• Exercise instructions: From the entries provided below, copy each line that contains the word "refine".
***** Exercise data *****
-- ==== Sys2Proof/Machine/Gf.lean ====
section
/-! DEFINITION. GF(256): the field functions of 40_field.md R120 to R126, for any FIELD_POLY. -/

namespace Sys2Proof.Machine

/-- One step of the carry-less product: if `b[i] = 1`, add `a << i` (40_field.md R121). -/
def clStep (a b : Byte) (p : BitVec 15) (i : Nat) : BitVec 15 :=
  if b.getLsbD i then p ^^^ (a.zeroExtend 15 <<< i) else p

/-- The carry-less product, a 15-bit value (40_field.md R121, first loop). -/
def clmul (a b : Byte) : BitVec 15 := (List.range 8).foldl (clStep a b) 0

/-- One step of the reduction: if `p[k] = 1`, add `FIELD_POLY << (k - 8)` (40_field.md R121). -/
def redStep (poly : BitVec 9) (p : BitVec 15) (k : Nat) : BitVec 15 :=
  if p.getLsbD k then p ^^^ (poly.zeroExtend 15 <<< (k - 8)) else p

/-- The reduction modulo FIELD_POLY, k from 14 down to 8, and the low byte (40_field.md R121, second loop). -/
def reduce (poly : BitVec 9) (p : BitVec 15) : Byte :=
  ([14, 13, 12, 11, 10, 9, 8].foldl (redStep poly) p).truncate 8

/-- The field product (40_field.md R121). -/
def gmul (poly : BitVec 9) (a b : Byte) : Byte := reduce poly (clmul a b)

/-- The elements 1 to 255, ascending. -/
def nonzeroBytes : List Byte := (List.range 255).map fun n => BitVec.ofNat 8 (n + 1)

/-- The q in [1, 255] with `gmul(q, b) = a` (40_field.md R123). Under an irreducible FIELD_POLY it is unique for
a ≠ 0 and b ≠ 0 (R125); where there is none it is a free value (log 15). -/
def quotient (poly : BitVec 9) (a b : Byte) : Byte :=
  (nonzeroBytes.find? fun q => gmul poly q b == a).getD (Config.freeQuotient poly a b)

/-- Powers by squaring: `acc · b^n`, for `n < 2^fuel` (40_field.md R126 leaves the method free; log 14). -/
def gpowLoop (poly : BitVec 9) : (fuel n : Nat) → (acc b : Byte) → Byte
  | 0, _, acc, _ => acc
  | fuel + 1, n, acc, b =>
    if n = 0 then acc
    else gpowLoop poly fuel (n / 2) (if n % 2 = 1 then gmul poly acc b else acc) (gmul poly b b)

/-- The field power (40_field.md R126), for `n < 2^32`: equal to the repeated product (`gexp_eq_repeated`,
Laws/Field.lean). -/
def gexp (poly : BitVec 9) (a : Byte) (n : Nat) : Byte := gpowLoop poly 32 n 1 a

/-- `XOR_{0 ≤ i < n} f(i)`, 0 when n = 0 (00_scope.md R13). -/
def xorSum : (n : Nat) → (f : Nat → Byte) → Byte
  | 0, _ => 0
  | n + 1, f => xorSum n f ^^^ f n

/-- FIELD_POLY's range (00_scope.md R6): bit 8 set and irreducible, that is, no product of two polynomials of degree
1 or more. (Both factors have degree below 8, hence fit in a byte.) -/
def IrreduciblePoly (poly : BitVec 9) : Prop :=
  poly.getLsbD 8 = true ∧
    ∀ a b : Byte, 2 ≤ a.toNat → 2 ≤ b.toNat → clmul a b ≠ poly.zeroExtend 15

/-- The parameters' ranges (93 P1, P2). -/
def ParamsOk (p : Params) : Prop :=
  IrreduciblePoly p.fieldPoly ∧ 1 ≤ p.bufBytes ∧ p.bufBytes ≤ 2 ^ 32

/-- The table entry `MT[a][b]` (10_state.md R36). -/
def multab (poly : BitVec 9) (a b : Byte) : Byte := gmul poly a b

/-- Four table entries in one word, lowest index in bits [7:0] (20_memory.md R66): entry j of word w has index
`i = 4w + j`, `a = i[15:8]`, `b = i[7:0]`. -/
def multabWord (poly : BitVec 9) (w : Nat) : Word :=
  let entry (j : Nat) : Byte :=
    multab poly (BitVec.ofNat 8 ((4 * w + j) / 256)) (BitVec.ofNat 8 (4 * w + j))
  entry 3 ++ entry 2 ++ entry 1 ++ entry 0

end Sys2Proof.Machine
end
*****
***** Exercise data *****
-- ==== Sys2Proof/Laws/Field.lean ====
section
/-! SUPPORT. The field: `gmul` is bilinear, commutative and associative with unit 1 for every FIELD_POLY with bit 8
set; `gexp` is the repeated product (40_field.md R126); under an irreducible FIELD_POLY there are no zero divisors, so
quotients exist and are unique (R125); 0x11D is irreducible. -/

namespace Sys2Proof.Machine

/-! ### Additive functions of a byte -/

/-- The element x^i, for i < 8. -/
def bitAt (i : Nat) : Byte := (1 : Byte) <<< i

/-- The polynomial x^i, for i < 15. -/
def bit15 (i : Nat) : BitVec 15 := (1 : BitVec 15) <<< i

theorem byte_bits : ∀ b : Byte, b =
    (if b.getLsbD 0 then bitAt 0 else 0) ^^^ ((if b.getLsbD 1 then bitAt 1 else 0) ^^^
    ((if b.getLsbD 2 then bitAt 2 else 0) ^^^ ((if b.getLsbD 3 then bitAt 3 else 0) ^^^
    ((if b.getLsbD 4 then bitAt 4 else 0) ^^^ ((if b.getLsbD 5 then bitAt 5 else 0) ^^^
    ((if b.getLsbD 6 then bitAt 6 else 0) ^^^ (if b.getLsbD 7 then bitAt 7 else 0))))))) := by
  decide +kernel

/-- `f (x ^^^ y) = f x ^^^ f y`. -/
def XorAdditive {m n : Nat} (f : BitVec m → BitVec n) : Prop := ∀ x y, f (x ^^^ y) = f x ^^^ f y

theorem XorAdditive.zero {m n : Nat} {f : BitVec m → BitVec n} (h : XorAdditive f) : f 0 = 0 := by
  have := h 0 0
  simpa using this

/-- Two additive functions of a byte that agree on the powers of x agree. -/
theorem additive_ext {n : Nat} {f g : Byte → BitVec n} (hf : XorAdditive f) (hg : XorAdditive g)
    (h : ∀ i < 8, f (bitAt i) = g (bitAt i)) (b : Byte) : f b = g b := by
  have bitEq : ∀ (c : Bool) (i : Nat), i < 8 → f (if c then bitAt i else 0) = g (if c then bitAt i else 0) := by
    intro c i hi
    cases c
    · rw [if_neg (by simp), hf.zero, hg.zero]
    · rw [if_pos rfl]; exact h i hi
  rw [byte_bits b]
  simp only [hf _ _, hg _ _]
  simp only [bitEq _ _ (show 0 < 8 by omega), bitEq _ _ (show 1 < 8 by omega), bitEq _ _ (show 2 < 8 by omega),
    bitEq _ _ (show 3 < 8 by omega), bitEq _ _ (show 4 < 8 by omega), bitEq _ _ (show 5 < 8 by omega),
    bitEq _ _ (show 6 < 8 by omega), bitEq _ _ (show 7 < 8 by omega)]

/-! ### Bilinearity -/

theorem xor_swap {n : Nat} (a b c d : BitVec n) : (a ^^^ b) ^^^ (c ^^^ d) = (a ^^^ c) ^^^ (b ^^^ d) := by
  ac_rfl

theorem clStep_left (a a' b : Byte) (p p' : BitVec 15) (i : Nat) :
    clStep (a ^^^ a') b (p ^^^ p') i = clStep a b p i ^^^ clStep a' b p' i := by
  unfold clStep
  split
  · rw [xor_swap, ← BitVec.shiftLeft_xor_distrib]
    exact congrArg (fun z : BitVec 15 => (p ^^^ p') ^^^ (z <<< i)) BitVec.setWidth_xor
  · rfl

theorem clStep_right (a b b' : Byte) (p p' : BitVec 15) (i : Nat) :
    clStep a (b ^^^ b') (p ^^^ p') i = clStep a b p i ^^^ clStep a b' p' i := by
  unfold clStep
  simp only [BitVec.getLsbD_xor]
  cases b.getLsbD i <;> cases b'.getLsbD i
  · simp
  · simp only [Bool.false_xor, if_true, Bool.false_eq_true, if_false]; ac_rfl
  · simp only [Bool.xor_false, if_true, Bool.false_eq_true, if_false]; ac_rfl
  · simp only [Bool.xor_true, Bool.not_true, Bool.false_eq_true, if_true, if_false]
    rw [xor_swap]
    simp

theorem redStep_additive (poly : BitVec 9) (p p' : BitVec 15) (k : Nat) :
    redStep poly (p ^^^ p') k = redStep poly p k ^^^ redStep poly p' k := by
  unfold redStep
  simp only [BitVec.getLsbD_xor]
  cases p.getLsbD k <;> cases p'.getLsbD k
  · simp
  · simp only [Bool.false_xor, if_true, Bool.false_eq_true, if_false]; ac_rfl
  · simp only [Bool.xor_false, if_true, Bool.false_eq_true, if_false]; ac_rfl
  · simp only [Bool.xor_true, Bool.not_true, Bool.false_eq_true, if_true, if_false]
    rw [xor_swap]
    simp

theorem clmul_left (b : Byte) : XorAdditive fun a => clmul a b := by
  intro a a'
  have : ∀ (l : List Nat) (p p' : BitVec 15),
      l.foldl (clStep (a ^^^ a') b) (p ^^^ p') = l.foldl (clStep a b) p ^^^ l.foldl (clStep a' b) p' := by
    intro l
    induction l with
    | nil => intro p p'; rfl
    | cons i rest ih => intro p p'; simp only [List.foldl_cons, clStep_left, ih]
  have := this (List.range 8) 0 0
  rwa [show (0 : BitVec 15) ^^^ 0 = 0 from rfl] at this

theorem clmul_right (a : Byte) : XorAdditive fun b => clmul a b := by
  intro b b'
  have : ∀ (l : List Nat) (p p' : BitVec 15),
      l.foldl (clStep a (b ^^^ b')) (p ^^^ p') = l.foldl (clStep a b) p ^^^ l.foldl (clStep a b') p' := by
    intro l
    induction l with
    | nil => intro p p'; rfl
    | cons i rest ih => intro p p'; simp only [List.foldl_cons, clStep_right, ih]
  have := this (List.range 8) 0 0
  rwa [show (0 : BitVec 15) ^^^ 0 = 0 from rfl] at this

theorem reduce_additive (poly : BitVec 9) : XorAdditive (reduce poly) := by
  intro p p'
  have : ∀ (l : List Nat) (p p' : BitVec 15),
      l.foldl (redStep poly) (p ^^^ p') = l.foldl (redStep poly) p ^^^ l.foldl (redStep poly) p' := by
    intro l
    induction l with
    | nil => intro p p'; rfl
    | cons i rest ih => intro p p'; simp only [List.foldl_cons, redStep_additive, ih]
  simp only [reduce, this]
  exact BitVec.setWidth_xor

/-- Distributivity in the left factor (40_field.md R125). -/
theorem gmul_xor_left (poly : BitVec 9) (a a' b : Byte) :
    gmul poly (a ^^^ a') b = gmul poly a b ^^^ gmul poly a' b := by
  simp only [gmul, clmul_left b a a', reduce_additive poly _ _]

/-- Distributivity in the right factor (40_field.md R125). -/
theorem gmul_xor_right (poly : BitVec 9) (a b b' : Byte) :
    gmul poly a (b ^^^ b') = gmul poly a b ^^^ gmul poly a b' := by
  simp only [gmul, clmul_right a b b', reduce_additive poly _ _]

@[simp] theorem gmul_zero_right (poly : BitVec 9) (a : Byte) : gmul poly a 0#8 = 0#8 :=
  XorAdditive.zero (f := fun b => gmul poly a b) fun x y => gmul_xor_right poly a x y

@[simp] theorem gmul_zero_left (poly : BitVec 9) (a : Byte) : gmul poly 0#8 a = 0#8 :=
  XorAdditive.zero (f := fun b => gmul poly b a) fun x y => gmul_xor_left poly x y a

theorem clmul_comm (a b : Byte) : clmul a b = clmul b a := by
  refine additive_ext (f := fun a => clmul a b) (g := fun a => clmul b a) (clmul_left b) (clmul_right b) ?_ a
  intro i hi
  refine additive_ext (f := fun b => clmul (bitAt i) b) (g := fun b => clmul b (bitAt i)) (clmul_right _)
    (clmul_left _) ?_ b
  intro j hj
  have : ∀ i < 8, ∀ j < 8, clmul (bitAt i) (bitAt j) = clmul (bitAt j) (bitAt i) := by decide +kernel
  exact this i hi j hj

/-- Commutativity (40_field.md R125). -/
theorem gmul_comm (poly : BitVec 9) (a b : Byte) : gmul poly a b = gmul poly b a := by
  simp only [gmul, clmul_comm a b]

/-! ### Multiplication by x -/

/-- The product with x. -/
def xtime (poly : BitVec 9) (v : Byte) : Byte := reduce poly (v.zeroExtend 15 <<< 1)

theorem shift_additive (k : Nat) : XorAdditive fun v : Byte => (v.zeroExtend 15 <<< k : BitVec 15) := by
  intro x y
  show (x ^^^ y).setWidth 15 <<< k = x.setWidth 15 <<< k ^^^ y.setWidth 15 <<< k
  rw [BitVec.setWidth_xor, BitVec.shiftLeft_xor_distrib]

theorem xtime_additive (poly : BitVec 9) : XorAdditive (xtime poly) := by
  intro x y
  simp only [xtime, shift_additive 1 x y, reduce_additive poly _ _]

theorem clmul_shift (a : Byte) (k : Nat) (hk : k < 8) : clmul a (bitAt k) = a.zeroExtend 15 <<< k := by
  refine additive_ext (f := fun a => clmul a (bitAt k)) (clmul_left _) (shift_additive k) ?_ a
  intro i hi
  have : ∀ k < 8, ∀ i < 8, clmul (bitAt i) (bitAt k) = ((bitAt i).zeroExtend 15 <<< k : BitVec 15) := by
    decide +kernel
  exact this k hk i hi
*****
• Answer:
  refine additive_ext (f := fun a => clmul a b) (g := fun a => clmul b a) (clmul_left b) (clmul_right b) ?_ a
  refine additive_ext (f := fun b => clmul (bitAt i) b) (g := fun b => clmul b (bitAt i)) (clmul_right _)
  refine additive_ext (f := fun a => clmul a (bitAt k)) (clmul_left _) (shift_additive k) ?_ a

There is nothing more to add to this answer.